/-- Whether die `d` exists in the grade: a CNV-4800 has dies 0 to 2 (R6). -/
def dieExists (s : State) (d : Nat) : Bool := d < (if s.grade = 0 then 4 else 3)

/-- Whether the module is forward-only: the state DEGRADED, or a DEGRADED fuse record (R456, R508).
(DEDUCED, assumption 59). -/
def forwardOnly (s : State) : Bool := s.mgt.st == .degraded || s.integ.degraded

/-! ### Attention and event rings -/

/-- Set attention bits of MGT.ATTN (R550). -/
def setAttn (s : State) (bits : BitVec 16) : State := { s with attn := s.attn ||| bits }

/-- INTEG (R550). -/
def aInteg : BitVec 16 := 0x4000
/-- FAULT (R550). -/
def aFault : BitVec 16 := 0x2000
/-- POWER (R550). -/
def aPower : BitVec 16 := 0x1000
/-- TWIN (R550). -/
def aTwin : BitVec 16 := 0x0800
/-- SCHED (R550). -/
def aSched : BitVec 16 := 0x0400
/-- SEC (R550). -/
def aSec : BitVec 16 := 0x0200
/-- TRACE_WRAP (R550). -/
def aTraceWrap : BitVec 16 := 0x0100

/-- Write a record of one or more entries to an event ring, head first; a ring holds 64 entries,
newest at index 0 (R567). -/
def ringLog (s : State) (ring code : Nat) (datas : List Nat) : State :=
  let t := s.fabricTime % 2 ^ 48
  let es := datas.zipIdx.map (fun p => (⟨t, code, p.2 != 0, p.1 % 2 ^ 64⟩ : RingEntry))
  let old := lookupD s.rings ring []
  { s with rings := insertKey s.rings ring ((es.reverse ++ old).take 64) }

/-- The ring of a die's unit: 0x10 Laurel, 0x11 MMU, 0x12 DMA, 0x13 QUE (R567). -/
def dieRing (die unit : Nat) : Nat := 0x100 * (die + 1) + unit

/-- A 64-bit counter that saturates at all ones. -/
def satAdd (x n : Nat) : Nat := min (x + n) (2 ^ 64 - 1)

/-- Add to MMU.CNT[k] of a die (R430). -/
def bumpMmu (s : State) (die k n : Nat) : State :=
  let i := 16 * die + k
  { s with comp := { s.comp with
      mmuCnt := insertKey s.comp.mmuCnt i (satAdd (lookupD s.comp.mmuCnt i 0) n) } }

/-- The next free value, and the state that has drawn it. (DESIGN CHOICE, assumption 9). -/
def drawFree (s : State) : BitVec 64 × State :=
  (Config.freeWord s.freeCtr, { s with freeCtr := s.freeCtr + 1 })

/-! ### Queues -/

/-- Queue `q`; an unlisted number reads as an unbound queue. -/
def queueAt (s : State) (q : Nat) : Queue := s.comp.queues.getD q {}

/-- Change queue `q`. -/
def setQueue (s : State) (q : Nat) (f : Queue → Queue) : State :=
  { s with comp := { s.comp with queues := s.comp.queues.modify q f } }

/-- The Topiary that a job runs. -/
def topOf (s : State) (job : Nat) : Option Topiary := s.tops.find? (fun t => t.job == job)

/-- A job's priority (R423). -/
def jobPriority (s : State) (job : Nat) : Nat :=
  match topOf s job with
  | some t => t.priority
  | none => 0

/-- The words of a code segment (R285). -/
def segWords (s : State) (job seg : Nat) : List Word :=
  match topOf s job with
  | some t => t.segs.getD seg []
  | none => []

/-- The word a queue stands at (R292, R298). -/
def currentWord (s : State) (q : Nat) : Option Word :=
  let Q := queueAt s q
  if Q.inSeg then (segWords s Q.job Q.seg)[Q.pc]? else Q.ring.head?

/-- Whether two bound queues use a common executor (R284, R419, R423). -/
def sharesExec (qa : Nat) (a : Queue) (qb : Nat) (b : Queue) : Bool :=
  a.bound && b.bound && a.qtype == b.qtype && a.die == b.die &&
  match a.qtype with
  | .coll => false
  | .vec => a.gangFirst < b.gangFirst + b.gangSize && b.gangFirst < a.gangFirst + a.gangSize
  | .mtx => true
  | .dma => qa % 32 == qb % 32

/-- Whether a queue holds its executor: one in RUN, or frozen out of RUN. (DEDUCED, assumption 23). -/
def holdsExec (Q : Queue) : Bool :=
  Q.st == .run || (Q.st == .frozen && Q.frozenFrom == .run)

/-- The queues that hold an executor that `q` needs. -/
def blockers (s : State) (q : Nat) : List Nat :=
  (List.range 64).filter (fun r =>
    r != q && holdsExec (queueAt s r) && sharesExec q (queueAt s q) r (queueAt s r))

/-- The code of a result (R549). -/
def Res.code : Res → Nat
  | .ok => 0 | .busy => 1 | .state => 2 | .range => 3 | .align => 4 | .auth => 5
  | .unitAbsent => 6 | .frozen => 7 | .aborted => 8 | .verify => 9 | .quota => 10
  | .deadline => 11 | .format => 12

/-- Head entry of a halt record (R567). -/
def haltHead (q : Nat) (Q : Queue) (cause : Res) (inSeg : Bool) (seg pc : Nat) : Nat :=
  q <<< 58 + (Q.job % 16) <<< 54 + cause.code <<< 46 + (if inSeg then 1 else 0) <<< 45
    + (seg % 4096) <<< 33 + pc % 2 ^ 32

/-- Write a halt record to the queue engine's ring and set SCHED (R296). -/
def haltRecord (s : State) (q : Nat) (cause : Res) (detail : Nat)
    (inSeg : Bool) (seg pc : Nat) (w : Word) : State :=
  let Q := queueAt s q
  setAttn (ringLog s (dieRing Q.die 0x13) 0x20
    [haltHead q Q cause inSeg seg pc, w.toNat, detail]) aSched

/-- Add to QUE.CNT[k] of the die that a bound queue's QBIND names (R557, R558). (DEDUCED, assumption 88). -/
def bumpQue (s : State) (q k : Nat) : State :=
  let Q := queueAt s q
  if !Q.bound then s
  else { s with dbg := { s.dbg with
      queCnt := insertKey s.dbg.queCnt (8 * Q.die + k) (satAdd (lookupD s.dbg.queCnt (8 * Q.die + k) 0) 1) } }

━━━━━━━━━━━━━━━━━━━━━━━━━━━━━━

> _Assigned task_
Wherever a line of the data holds "sharesExec", copy that line.

> _Response box_
def sharesExec (qa : Nat) (a : Queue) (qb : Nat) (b : Queue) : Bool :=
    r != q && holdsExec (queueAt s r) && sharesExec q (queueAt s q) r (queueAt s r))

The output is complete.